Task item – Within the listing below, the lines to output run from the one containing "some (.ecpyRecord q)" through the one containing "some (.queueCreate q)"; copy them exactly and nothing else.

--- START ---

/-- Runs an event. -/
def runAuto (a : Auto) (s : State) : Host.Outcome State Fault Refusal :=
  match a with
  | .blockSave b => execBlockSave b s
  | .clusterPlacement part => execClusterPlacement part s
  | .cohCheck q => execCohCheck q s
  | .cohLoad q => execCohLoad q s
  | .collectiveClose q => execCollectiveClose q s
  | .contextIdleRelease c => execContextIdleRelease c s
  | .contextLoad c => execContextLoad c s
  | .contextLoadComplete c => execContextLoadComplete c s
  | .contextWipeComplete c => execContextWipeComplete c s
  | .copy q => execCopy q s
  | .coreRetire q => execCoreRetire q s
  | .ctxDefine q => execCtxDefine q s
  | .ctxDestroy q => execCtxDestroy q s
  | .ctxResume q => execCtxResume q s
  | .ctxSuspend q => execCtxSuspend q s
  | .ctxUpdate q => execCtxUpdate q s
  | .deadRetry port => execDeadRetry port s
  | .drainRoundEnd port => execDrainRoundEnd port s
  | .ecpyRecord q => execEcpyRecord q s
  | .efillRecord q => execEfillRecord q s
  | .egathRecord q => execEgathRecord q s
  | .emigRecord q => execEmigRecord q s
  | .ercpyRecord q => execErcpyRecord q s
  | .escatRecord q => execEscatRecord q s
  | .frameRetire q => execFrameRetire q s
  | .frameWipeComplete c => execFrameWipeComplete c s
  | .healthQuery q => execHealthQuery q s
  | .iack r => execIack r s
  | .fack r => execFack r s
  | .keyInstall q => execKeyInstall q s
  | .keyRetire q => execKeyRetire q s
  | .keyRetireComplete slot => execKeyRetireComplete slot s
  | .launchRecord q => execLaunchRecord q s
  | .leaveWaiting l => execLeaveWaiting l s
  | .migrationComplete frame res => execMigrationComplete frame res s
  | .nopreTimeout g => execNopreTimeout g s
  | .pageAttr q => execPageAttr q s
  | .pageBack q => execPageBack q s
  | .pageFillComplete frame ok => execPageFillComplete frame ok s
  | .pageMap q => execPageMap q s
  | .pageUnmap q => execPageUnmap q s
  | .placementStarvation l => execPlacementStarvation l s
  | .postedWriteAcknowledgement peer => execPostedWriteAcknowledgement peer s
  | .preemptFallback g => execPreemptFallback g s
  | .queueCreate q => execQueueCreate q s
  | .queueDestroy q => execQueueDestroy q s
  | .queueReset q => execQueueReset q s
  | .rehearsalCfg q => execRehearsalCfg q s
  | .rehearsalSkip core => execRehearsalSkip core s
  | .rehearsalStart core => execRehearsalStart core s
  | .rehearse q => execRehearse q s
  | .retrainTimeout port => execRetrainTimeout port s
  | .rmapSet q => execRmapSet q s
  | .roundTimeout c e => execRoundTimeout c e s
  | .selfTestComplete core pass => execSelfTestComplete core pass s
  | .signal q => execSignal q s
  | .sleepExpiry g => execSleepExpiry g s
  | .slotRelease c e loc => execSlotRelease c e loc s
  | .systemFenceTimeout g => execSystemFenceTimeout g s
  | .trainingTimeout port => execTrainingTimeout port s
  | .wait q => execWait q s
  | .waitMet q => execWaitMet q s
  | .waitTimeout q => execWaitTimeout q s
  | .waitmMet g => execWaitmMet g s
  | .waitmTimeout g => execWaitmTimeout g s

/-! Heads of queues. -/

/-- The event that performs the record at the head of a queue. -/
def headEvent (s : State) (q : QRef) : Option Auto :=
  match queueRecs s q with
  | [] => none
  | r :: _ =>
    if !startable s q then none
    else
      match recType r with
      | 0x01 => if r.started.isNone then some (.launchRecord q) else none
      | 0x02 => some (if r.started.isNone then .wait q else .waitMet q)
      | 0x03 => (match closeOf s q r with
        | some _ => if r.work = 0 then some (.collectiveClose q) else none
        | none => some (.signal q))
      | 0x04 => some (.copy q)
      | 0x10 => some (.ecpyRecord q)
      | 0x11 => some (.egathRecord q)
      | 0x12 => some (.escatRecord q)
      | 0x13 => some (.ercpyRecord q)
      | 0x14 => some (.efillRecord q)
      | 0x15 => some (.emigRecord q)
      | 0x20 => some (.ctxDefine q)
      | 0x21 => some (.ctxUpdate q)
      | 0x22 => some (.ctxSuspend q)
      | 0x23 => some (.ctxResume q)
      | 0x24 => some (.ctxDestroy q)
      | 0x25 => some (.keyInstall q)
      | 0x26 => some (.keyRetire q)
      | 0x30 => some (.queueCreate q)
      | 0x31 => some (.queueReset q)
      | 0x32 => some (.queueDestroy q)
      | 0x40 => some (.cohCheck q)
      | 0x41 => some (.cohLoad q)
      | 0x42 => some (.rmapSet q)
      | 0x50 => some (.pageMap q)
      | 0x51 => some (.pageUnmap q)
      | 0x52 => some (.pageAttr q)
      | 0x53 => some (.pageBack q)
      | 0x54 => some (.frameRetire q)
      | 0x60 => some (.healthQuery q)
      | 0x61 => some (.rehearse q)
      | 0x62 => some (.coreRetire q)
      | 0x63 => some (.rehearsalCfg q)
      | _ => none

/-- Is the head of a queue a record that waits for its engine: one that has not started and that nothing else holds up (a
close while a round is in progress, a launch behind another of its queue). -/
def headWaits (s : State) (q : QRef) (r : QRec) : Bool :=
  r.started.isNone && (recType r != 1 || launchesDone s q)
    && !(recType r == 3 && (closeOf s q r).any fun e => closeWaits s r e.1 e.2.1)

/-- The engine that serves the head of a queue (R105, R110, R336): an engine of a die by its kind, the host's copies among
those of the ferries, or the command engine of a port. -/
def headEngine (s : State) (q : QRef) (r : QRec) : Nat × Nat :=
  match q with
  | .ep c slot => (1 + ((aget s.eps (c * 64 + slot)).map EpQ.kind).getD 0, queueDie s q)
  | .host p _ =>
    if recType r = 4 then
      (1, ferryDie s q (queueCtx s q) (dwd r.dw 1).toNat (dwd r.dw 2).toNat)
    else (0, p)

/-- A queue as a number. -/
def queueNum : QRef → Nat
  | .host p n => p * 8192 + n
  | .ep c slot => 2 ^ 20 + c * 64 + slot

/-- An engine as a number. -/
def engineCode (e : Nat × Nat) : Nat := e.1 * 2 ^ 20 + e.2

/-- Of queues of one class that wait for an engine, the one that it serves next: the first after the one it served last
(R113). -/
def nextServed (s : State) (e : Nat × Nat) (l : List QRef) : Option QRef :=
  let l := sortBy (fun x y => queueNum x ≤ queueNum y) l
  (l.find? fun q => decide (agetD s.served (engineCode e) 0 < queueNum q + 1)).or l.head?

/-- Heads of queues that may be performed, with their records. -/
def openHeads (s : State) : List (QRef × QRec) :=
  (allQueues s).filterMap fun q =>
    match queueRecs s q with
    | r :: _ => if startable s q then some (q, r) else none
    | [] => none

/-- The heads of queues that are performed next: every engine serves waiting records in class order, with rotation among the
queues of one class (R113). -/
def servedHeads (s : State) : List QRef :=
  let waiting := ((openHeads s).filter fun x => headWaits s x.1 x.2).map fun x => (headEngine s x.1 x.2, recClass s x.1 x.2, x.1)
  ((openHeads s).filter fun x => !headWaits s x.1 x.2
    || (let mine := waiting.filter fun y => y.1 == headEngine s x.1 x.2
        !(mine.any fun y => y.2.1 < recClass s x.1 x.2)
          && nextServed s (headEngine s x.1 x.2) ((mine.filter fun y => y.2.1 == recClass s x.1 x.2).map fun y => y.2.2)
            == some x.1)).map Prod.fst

--- END ---

Solution below –
      | 0x10 => some (.ecpyRecord q)
      | 0x11 => some (.egathRecord q)
      | 0x12 => some (.escatRecord q)
      | 0x13 => some (.ercpyRecord q)
      | 0x14 => some (.efillRecord q)
      | 0x15 => some (.emigRecord q)
      | 0x20 => some (.ctxDefine q)
      | 0x21 => some (.ctxUpdate q)
      | 0x22 => some (.ctxSuspend q)
      | 0x23 => some (.ctxResume q)
      | 0x24 => some (.ctxDestroy q)
      | 0x25 => some (.keyInstall q)
      | 0x26 => some (.keyRetire q)
      | 0x30 => some (.queueCreate q)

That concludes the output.